Он медленно брел по лесу, ступая по мягкому мху, вдыхая влажный воздух и не зная наверняка — этот лес уже существует или только замер в Межвременье, дожидаясь своего часа.
И там, где он ступал, шаги его оставляли капельку солнца и капельку жизни. И сквозь мох и изморозь дорогу себе пробивали пролески.
Он знал, что ему никуда не уйти от той, чье имя он боялся произнести. И с каждым шагом она дышала ему в затылок все ближе. И там, где ступала она, пролески увядали.

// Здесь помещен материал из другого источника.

-- ==== Sys2Proof/Machine/Telegrams.lean ====
section
/-!
DEFINITION. Sys2Proof/Machine/Telegrams.lean: safety telegrams: format, sending, validity of a copy, pairing, permits, paths and their
watchdogs (R497 to R508, R516, R518, R519, R524).
-/
namespace Sys2Proof.Machine

/-! ## Format (R497, R498) -/

/-- A field of a telegram, least significant octet first. -/
def telField (bs : List Byte) (i k : Nat) : Nat := ofOctetsLE ((bs.drop i).take k)

/-- SCRC covers octets 0 to 16. -/
def telCrcOk (bs : List Byte) : Bool := safetyCrc (bs.take 17) == telField bs 17 4

/-- The 21 octets of a telegram of transmitter `t`. -/
def telOctets (s : State) (t permit : Nat) (single : Bool) : List Byte :=
  let body := octetsLE 2 (pTxConn s.image t) ++ octetsLE 1 (0x20 + laceAddr s.act) ++ octetsLE 1 1 ++ octetsLE 4 (vat s.safe.tx t).seq ++
    octetsLE 4 (s.curTick % 2 ^ 32) ++ octetsLE 2 permit ++ octetsLE 2 (65535 - permit) ++ octetsLE 1 (b2n single)
  body ++ octetsLE 4 (safetyCrc body)

/-! ## Sending (R500, R501) -/

/-- PERMIT of this hub: inputs that both channels judge CLOSED, groups ENABLED or DEGRADED. -/
def permitWord (s : State) : Nat :=
  (List.range 8).foldl (fun k i =>
    if demands s.image i && (vat s.safe.p.ins i).st == .closed && (vat s.safe.h.ins i).st == .closed then k + 2 ^ i else k) 0 +
  (List.range 4).foldl (fun k n => if s.grpState n == .enabled || s.grpState n == .degraded then k + 2 ^ (8 + n) else k) 0

/-- The ports of network `x` on which a telegram to `dst` goes: those that carry safety (R412, R401). -/
def telPorts (s : State) (x dst : Nat) : List Nat :=
  (if dst = 0x3F then netPorts x else unicastPorts s x dst).filter fun p => carries s p

/-- Transmitter `t` sends its telegram on each network that has a port; with neither, it is not sent. -/
def sendTelegram (s : State) (t permit : Nat) : State :=
  let dst := pTxDst s.image t
  let a := telPorts s 0 dst
  let b := telPorts s 1 dst
  if a.isEmpty && b.isEmpty then s else
  let bs := telOctets s t permit (a.isEmpty || b.isEmpty)
  let scope := if dst = 0x3F then Scope.broadcast else Scope.unicast
  let addr := laceAddr s.act
  let s := if a.isEmpty then s else sendNet s 0 ctSafe scope addr dst bs a
  let s := if b.isEmpty then s else sendNet s 1 ctSafe scope addr dst bs b
  s.onSafe fun f => { f with tx := vupd f.tx t fun x => { x with seq := if x.seq = 2 ^ 32 - 1 then 1 else x.seq + 1 } }

/-- The transmitters in a tick: every PERIOD ticks, and in the tick after a change of PERMIT. -/
def telegramsSend (s : State) : State :=
  if !s.pRuns then s else
  let permit := permitWord s
  forN 4 (fun t u =>
    if !pTxEn u.image t then u else
    let x := vat u.safe.tx t
    let due := x.changed || decide (pTxPeriod u.image t ≤ x.age + 1)
    let u := if due then sendTelegram u t permit else u
    u.onSafe fun f => { f with tx := vupd f.tx t fun y =>
      { y with age := if due then 0 else y.age + 1, changed := permit != y.lastPermit, lastPermit := permit } }) s

/-! ## Receiving (R502 to R505) -/

/-- Path `net` of a receiver. -/
def TelRx.path (r : TelRx) (net : Nat) : TelPath := if net = 0 then r.pathA else r.pathB
def TelRx.onPath (r : TelRx) (net : Nat) (f : TelPath → TelPath) : TelRx :=
  if net = 0 then { r with pathA := f r.pathA } else { r with pathB := f r.pathB }

/-- Sequence `a` is ahead of `b` by 1 to 2^31 − 1 modulo 2^32. -/
def seqNewer (a b : Nat) : Bool := let d := (a + 2 ^ 32 - b % 2 ^ 32) % 2 ^ 32; decide (1 ≤ d) && decide (d < 2 ^ 31)

/-- The watchdog of path `net`: halved, rounded up, while the other path is LOST (R506). -/
def pathWdog (m : ParImage) (k : Nat) (r : TelRx) (net : Nat) : Nat :=
  if (r.path (1 - net)).lost then (pWdog m k + 1) / 2 else pWdog m k

/-- A copy on network `net` is valid for receiver `k` (R502). -/
def copyValid (s : State) (k net : Nat) (bs : List Byte) : Bool :=
  let m := s.image
  let r := vat s.safe.rx k
  let p := r.path net
  let age := signedN 32 ((s.curTick + 2 ^ 32 - telField bs 8 4) % 2 ^ 32)
  pRxEn m k && telCrcOk bs && bitsOf (telField bs 2 1) 7 5 == 1 && telField bs 3 1 == 1 && telField bs 0 2 == pRxConn m k &&
  bitsOf (telField bs 2 1) 4 0 == pRxSrc m k && telField bs 14 2 == 65535 - telField bs 12 2 &&
  (p.lost || !p.ever || seqNewer (telField bs 4 4) p.lastSeq) && decide (-2 ≤ age) && decide (age ≤ (pathWdog m k r net : Int))

/-- The permit bit that a copy carries for receiver `k`. -/
def copyBit (m : ParImage) (k : Nat) (bs : List Byte) : Bool := bitOf (telField bs 12 2) (pRxBit m k)

/-- A 1 of sequence `q` may take effect: it is newer than every copy that carried a 0 (R518). -/
def oneCounts (r : TelRx) (q : Nat) : Bool := match r.zeroSeq with | some z => seqNewer q z | none => true

/-- A valid copy is taken on path `net`: its sequence, and a 0 at once (R505). A copy that begins a new sequence ends the memory of the
old one's zeros. -/
def takeCopy (m : ParImage) (k net now : Nat) (bs : List Byte) (r : TelRx) : TelRx :=
  let q := telField bs 4 4
  let p := r.path net
  let fresh := p.lost || !p.ever
  let r := r.onPath net fun p => { p with ever := true, lastSeq := q, lastTick := now }
  let zero : Option Nat := if fresh then none else r.zeroSeq
  if copyBit m k bs then { r with zeroSeq := zero }
  else { r with permit := false, zeroSeq := some (match zero with | some z => if seqNewer q z then q else z | none => q) }

/-- A copy in a matched pair counts towards the recovery of a LOST path; one that is not breaks the run (R506). -/
def pathPaired (paired : Bool) (p : TelPath) : TelPath := if p.lost then { p with run := if paired then p.run + 1 else 0 } else p

/-- A LOST path with 8 consecutive paired copies is OK again. -/
def pathRecover (s : State) (k net : Nat) : State :=
  let p := (vat s.safe.rx k).path net
  if p.lost && decide (8 ≤ p.run) then
    raiseAt (s.onSafe fun f => { f with rx := vupd f.rx k fun r => r.onPath net fun p => { p with lost := false, run := 0 } }) (ev 6 26) k net
  else s

/-- A valid copy meets its counterpart, or waits for it (R504). -/
def pairCopy (s : State) (k net : Nat) (bs : List Byte) : State :=
  let m := s.image
  let q := telField bs 4 4
  let now := s.time.tickSeq
  let r := vat s.safe.rx k
  let put (s : State) (r : TelRx) : State := s.onSafe fun f => { f with rx := vupd f.rx k fun _ => r }
  match r.waiting.find? fun w => w.net != net && w.seq == q with
  | some w =>
    let rest := r.waiting.erase w
    if w.octets.take 17 = bs.take 17 then
      let r := { r with waiting := rest, diff := false, permit := r.permit || (copyBit m k bs && oneCounts r q) }
      let r := (r.onPath 0 (pathPaired true)).onPath 1 (pathPaired true)
      pathRecover (pathRecover (put s r) k 0) k 1
    else
      let r := { r with waiting := rest, diff := true }
      raiseAt (put s ((r.onPath 0 (pathPaired false)).onPath 1 (pathPaired false))) (ev 6 27) k 0
  | none => put s { r with waiting := r.waiting ++ [{ net := net, seq := q, octets := bs, tick := now }] }

/-- A copy that has waited WIN ticks stands alone (R504, R505). -/
def standAlone (s : State) (k : Nat) (w : WaitCopy) : State :=
  let m := s.image
  s.onSafe fun f => { f with rx := vupd f.rx k fun r =>
    let one := copyBit m k w.octets && (r.path (1 - w.net)).lost && oneCounts r w.seq
    { r.onPath w.net (pathPaired false) with waiting := r.waiting.erase w, permit := r.permit || one } }

/-- The copies of receiver `k` whose wait has ended. -/
def windowsEnd (s : State) (k : Nat) : State :=
  let r := vat s.safe.rx k
  (r.waiting.filter fun w => decide (w.tick + pWin s.image k ≤ s.time.tickSeq)).foldl (fun t w => standAlone t k w) s

/-- An invalid copy is counted, with its event at most once a tick (R502). -/
def telReject (s : State) : State :=
  let again := s.safe.telRejTick != some s.time.tickSeq
  let now := s.time.tickSeq
  raiseIf again (s.onSafe fun f => { f with telRej := stick 32 f.telRej, telRejTick := some now }) (ev 6 30) 0 0

/-- One SAFE cell in channel P's slot. -/
def telReceive (s : State) (net : Nat) (c : Cell) : State :=
  let bs := fill21 c.payload
  let hit := (List.range 8).filter fun k => copyValid s k net bs
  if hit.isEmpty then telReject s else
  hit.foldl (fun t k =>
    let now := t.time.tickSeq
    let m := t.image
    pairCopy (t.onSafe fun f => { f with rx := vupd f.rx k (takeCopy m k net now bs) }) k net bs) s

/-! ## Watchdogs (R506) -/

/-- The watchdog of path `net` of receiver `k` is judged. -/
def pathJudge (s : State) (k net : Nat) : State :=
  let m := s.image
  let r := vat s.safe.rx k
  let p := r.path net
  if p.lost || !pRxEn m k || decide (s.time.tickSeq < p.lastTick + pathWdog m k r net) then s else
  let s := raiseAt (s.onSafe fun f => { f with rx := vupd f.rx k fun r => r.onPath net fun p => { p with lost := true, run := 0 } })
    (ev 6 25) k net
  raiseIf (r.path (1 - net)).lost s (ev 6 28) k 0

/-- The telegrams of a tick in channel P's slot: the cells received, the copies that stand alone, then the watchdogs (R506, R519). -/
def telegramsJudge (s : State) : State :=
  let cells := s.safe.inbox
  let s := cells.foldl (fun t e => telReceive t e.1 e.2) (s.onSafe fun f => { f with inbox := [] })
  let s := forN 8 (fun k t => windowsEnd t k) s
  forN 8 (fun k t => pathJudge (pathJudge t k 0) k 1) s

/-- Receivers begin afresh: no sequence, no path state, every permit 0 (R505, R524). The watchdogs run from this tick. -/
def receiversFresh (s : State) : State :=
  let now := s.time.tickSeq
  let p : TelPath := { (default : TelPath) with lastTick := now }
  s.onSafe fun f => { f with rx := Vector.replicate 8 { (default : TelRx) with pathA := p, pathB := p } }

/-! ## What the groups see (R499, R505 to R508) -/

/-- What channel P carries of a receiver in its word: permit, path A LOST, path B LOST, TEL_DIFF. -/
def telBits (r : TelRx) : Nat := b2n r.permit + 2 * b2n r.pathA.lost + 4 * b2n r.pathB.lost + 8 * b2n r.diff
def telWord (s : State) : Nat := (List.range 8).foldl (fun k r => k + telBits (vat s.safe.rx r) * 16 ^ r) 0

/-- A receiver's bits as channel `c` has them: channel H takes those of channel P's word. -/
def telSeen (s : State) (c : Chan) (r : Nat) : Nat :=
  match c with
  | .p => telBits (vat s.safe.rx r)
  | .h => s.safe.p.word.tel / 16 ^ r % 16

end Sys2Proof.Machine
end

Силы ему придавал камень. Но разве можно победить ее?
Ему оставался один только путь. В дом к Мастеру. И времени, которое он чувствовал иначе, чем смертные, почти уже у него не оставалось.
Мастер был стар. Но все еще силен.
Мастер узнал его.
Мастер принял его.
— Что ты хочешь? — спросил Мастер.
— Я хочу лампу из этого камня.
— Из этого камня не сделать мне лампы.
— Если кто и сможет, то только ты. Ведь этим ты продлишь мою жизнь и спасешь его.
— Когда она придет, ты продолжишь его хранить?
— У меня нет другого пути. Передать его я смогу лишь в тот день и час, когда придет за ним сквозь время рыцарь истинной крови, несущий в имени своем Бога. Он будет таким же сыном мне, как твой сын — тебе. Так сделаешь ты мне лампу?
— Я постараюсь, Белинус.
— Выгляни в окно — цветут ли пролески.
— Еще цветут.
— Славно, что цветут. Значит, время есть.
Неделю трудился Мастер над лампой из камня, принесенного Белинусом. Неделю Белинус просил поглядеть на пролески. И в тот день, когда пролески увяли, лампа была готова.
— Пусть твой сын Наве отнесет ее на Гору Спасения. И вкруг себя соберет двенадцать воинов. Пусть берегут они ее до того дня и часа, покуда придет за ней тот, кому она предназначена. И все воины запечатлеются в камне.
И поклялся Мастер отправить сына своего Наве на Гору Спасения. И больше никогда его уже не видеть. Ради одного лишь того, чтобы не досталась сила Великого Белинуса и камень его священный темным силам. Чтобы та, от чьей поступи вянут пролески, его не достала.
И на рассвете другого дня юный Наве отправился на Юг, прижимая к груди неприметную лампу. А на закате того же дня был убит Мастер Темной силой, пришедшей на землю Бретани. Лицом той силы было лицо норманнского воина, явившегося получить эту землю. Но камень воину не достался.
Камень замер и ждал.
И тот, чей дух отныне был в нем заточен, тоже замер и ждал. Одно мгновение и тысячу лет.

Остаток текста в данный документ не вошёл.